El resultado del escrutinio público sobre la muerte de Tolstoy fue que todos aquellos más cercanos a él al final, inclusive quienes se dejaron caer de casualidad, salieron con sus propias versiones de los eventos. Seis doctores mantuvieron diferentes historias médicas de sus últimos días. Espías del gobierno enviaron informes secretos de vuelta a San Petersburgo. Antes de que Tolstoy huyera de Yasnaya Polyana, él era una de ocho personas que supuestamente mantenían diarios privados en ese lugar. Dushan Makovitsky, el médico personal de Tolstoy, era médico y diarista.
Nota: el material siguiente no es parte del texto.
/-- An aperture read is answered with a stored form; the metadata of a line that a list of the channel reads is kept with its
data (06 R205, 14 R443). -/
def State.apertureAnswer (s : State) (c : DmaChannel) (f : Stored) : State :=
  let x := s.dma.look DmaState.idle c.val
  let ours := x.reading == some .source &&
    (match x.desc with | some d => decide (0x8000_1000_0000_0000 ≤ d.srcBase.toNat) | none => false)
  let s1 := if ours then { s with dma := s.dma.put DmaState.idle c.val { x with heldMd := x.heldMd ++ [f.md] } } else s
  s1.emit (.apertureData f.data f.md)

/-- The end of a reconstruction whose reads have all returned; one of a batch ends in `batchRecon`. -/
def State.reconEnd (s : State) (r : Nat) : State :=
  match s.mf.recons.look none r with
  | none => s
  | some x =>
    let ofBatch := match x.why with | .batch _ => true | _ => false
    if !x.await.isEmpty || ofBatch then s
    else
      let line := lineAt x.group x.stripe x.slot
      let (form, ok) := s.reconForm x
      let chan := s.chanOf x.group x.slot
      let s := s.setRecon r none
      match x.why with
      | .aperture c =>
        let w := (s.mf.window.filter fun e => e.1 != x.stripe) ++ [(x.stripe, false)]
        let s1 := (s.writeMfBuffer 11 x.stripe).modMf fun m => { m with window := w.drop (w.length - 64) }
        if ok then s1.apertureAnswer c form
        else if x.slot = paritySlot x.stripe then
          let d := Config.freeLine s.freeTick
          s1.draw.apertureAnswer c ⟨d, d.extractLsb' 0 128⟩
        else
          let (s2, f) := (s1.lineLost 0x48 2 line).sealLost line
          s2.apertureAnswer c f
      | .apertureWrite =>
        if ok then s.addChop chan x.stripe true false form .aperture 5
        else
          let (s1, f) := (s.lineLost 0x48 2 line).sealLost line
          s1.addChop chan x.stripe true false f .aperture 5
      | why =>
        match s.op x.op with
        | none => s
        | some o =>
          let s := s.setOp x.op (some { o with recon := none })
          -- a husked channel takes nothing more (06 R202)
          let repair := (why == .uncorrectable || why == .mac || x.primaryBad) && form.mac != 0#64 && !s.writeQueued line
            && !(s.lostSlots x.group x.stripe).contains x.slot
          let s1 := if why = .mac then s.integrity line ok else s
          if ok then
            let s2 := if form.mac = 0#64 then s1.finish x.op .unwritten 0#512 0#32
              else s1.finish x.op .ok (if o.kind = .readSealed then s1.unseal line form else 0#512) form.dir
            if repair then s2.addChop chan x.stripe true false form .repair 4 else s2
          else if why = .hedge ∧ !x.primaryBad then s1
          else s1.finish x.op .uncorrectable 0#512 0#32

/-- A read of a reconstruction returns, or fails; a slot no longer awaited is discarded. -/
def State.reconGot (s : State) (r slot : Nat) (f : Option Stored) : State :=
  match s.mf.recons.look none r with
  | none => s
  | some x =>
    if x.await.contains slot then
      let x1 := { x with await := x.await.erase slot }
      (s.setRecon r (some (match f with
        | some f => { x1 with got := x1.got ++ [(slot, f)] }
        | none => { x1 with bad := true }))).reconEnd r
    else s

/-- The slots that a batch writes, before its writes are formed. -/
def State.batchSlots (s : State) (b : Batch) : List Nat :=
  let lost := s.lostSlots b.group b.stripe
  let own := b.ops.filterMap fun i => (s.op i).map fun o => slotOf o.line
  ((own ++ [paritySlot b.stripe]).filter fun k => !lost.contains k).eraseDups

/-- The lines that a batch supplies to a reconstruction of a slot (06 R197): once its writes are formed, the new ones, the new parity
among them; and in any case those that it has read and does not write. -/
def State.batchLines (s : State) (b : Batch) (slot : Nat) : List (Nat × Stored) :=
  let writes := s.batchSlots b
  let kept := b.old.filterMap fun f => f.2.bind fun x => if writes.contains f.1 then none else some (f.1, x)
  ((if b.writing then b.new else []) ++ kept).filter fun f => f.1 != slot

/-- A reconstruction of a slot begins: raw reads of the other eight, but for the lines that an open batch supplies or is to supply (06
R197). -/
def State.startRecon (s : State) (op : Nat) (why : ReconWhy) (g stripe slot cls : Nat) : State :=
  let lost := s.lostSlots g stripe
  let others := (List.range 9).filter (· != slot)
  let r := s.nextId
  let s := s.bump
  let s := match s.op op with | some o => s.setOp op (some { o with recon := some r, state := .reading }) | none => s
  if others.any lost.contains then
    (s.setRecon r (some ⟨op, why, g, stripe, slot, [], [], [], true, false⟩)).reconEnd r
  else
    let ofBatch := match why with | .batch _ => true | _ => false
    let (got, mdOver, held) : List (Nat × Stored) × List (Nat × LineMeta) × List Nat := match s.openBatch g stripe with
      | none => ([], [], [])
      | some (_, b) =>
        if ofBatch then ([], [], [])
        else if b.metaOnly then ([], (if b.writing then b.new.map fun f => (f.1, f.2.md) else []), [])
        else (s.batchLines b slot, [], if b.writing then [] else (s.batchSlots b ++ b.await).filter (· != slot))
    let awaited := others.filter fun k => !got.any fun f => f.1 == k
    let reads := awaited.filter fun k => !held.contains k
    let s1 := s.setRecon r (some ⟨op, why, g, stripe, slot, got, mdOver, awaited, false, false⟩)
    (reads.foldl (fun s k => s.addChop (s.chanOf g k) stripe false false Stored.zero (.recon r k) cls) s1).reconEnd r
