-- ==== Sys2Proof/Machine/Fault.lean ====
section
/-! DEFINITION. The commands of the fault collector (chapter 11): events on a source's pairs, wiring faults, windows, closing a
record, PIP and its watchdog. The collector is off in HOLD. -/

namespace Sys2Proof.Machine

open Host (Outcome)

/-- Whether the collector takes events of a source: it runs outside HOLD, and 0x5B and 0x5D to 0x5F have no pairs (11 Table
11.1, R355). -/
def State.takesEvents (s : State) (src : SourceId) : Bool :=
  s.mode != 0 && src.val != 0x5B && !decide (0x5D ≤ src.val)

/-- MINOR_EVENT (11 R342, R345). -/
def execMinorEvent (src : SourceId) (info : BitVec 40) (s : State) : Outcome State Fault Refusal :=
  .next (if s.takesEvents src then s.minor src.val info else s)

/-- MAJOR_EVENT (11 R342, R345, R348). -/
def execMajorEvent (src : SourceId) (info : BitVec 40) (s : State) : Outcome State Fault Refusal :=
  .next (if s.takesEvents src then s.major src.val info else s)

/-- FATAL_DECLARATION (11 R342, R348): one declaration of a source is recorded. -/
def execFatalDeclaration (src : SourceId) (info : BitVec 40) (s : State) : Outcome State Fault Refusal :=
  .next (if s.takesEvents src && !s.on (FLT_SRC_COUNT.FATAL src.val) then s.fatal src.val info else s)

/-- WIRING_FAULT (11 R343): a wiring event of source 0x5B that names the source and the pair, and the escalation of the
source, whatever its MASK; its pairs are ignored from then on. -/
def execWiringFault (src : SourceId) (onMajor : Bool) (s : State) : Outcome State Fault Refusal :=
  if !s.takesEvents src ∨ s.srcIgnored src.val then .next s
  else
    let info := BitVec.ofNat 40 (src.val + onMajor.toNat * 2 ^ 8)
    let s1 := (s.wr (FLT_SRC_COUNT.WIRED src.val) 1).openRecord 0x5B 8 false info
    .next (if s1.on (FLT_SRC_COUNT.PERM src.val) then s1 else s1.escalate src.val false info)

/-- WINDOW_RESTART (11 R346): counter A restarts at every k·W µs of the timestamp, counter B half a window later. -/
def execWindowRestart (src : SourceId) (counterB : Bool) (s : State) : Outcome State Fault Refusal :=
  let w := max 1 (s.rd (FLT_SRC_CFG.W_US src.val))
  if s.now % w ≠ (if counterB then w / 2 else 0) then .next s
  else .next (s.wr (if counterB then FLT_SRC_COUNT.CNT_B src.val else FLT_SRC_COUNT.CNT_A src.val) 0)

/-- HANDLING_CLOSE (11 R350). -/
def execHandlingClose (s : State) : Outcome State Fault Refusal :=
  if s.mode = 0 then .next s else .next (s.wr FLT_HANDLING.HANDLING 0)

/-- PERM_CLEAR (11 R347). -/
def execPermClear (src : SourceId) (s : State) : Outcome State Fault Refusal :=
  if s.mode = 0 then .next s else .next (s.wr (FLT_SRC_COUNT.PERM src.val) 0)

/-- The watchdog's time in ms; 0 acts as 1 (11 R358). -/
def State.wdTime (s : State) : Nat := max 1 (s.rd FLT_PIP_CTRL.WD_MS)

/-- WATCHDOG_FEED (11 R352, R353): the watchdog is reloaded; the first write after entry to SPROUT starts PIP with its edge
from 0 to 1. Once stopped, PIP starts again only after HOLD. -/
def execWatchdogFeed (s : State) : Outcome State Fault Refusal :=
  if s.mode = 0 then .next s
  else
    let s1 := s.modAon fun a => { a with wdStart := a.time / 1000, fed := true }
    if s.on FLT_PIP_CTRL.RUNNING ∨ s.rd FLT_PIP_CTRL.STOP_CAUSE ≠ 0 ∨ s.on FLT_HANDLING.FROZEN then .next s1
    else
      let s2 := (s1.wr FLT_PIP_CTRL.RUNNING 1).wr FLT_PIP_CTRL.LEVEL 1
      .next ((s2.modAon fun a => { a with pip := true, lastEdge := a.time }).emit (.pipEdge true))

/-- WATCHDOG_EXPIRY (11 R353): at 0 PIP stops and a fatal event of the core that BOOT_CORE_MAP.LC_0 names is recorded; its
info word is the core's, and free (log 1). -/
def execWatchdogExpiry (s : State) : Outcome State Fault Refusal :=
  if s.mode = 0 ∨ !s.aon.fed ∨ s.now / 1000 < s.aon.wdStart + s.wdTime ∨ s.rd FLT_PIP_CTRL.STOP_CAUSE ≠ 0 then .next s
  else
    let src := 0x4A + s.rd BOOT_CORE_MAP.CORES % 8
    .next ((s.stopPip 2).draw.openRecord src 4 false ((Config.freeWord s.freeTick).extractLsb' 0 40))

/-- The toggle period of PIP in µs (11 R352, R358). -/
def State.pipPeriod (s : State) : Nat := min 1000 (max 1 (s.rd FLT_PIP_CTRL.PERIOD)) * 100

/-- PIP_TOGGLE (11 R352): PIP changes level every PERIOD x 100 µs while it runs. -/
def execPipToggle (s : State) : Outcome State Fault Refusal :=
  if !s.on FLT_PIP_CTRL.RUNNING ∨ s.now < s.aon.lastEdge + s.pipPeriod then .next s
  else
    let l := !s.aon.pip
    .next (((s.wb FLT_PIP_CTRL.LEVEL l).modAon fun a => { a with pip := l, lastEdge := a.time }).emit (.pipEdge l))

end Sys2Proof.Machine
end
Inclusive cuando, durante la huida de Tolstoy hacia la libertad,  él dejaba su lado por un momento, rusos cualesquiera estaban disponibles para monitorear cada palabra del escritor para la posteridad, como si el país entero fuera la casa de un enorme Hermano Mayor con cámaras que cubriera cada metro cuadrado. “En Kozelsk, [Makovitsky] fue a ver el horario de la parada del tren y retornó para encontrar a Tolstoy hablando con una estudiante en la plataforma”, escribe Nickell. “La joven mujer con quien habló después, escribió una versión de su conversación, que fue debidamente impresa en los periódicos de Moscú”.
 
De la descripción de Nickell trasunta que los rusos creyeron que algo había muerto para siempre en Astapovo. Era la vanidad, quizá, de Tolstoy al creer que por ser él un pensador original más que un sintetizador de ideas previas, o creer que porque él, en sus palabras, había “descubierto la ley de Cristo como algo nuevo”, el resto de Rusia podría y debía descubrirlo también. Muchos creían en él, no solo como un gran artista sino como el último gurú cristiano. Inclusive antes de que sucediera, Alexander Blok parecía estar anticipando la muerte de Tolstoy como el fin de una era de ideas, una era en la que, para bien o para mal, una idea podía caer sobre un pueblo pequeño, la estepa o una pradera, como la brasa de una explosión lejana, y envolverlos en un infierno de entusiasmo. “Mientras Tolstoy esté vivo y siguiendo los surcos detrás de un arado, detrás de su caballo blanco, la mañana será aún fresca y estará cubierta de rocío, libre de amenazas, los vampiros dormirán y... gracias, Dios”, escribió Blok cuando Tolstoy tenía 80 años. “Aquí viene Tolstoy; en realidad, es el sol que sale. Pero si el sol se pone, Tolstoy muere, el último genio nos deja; ¿qué entonces?”.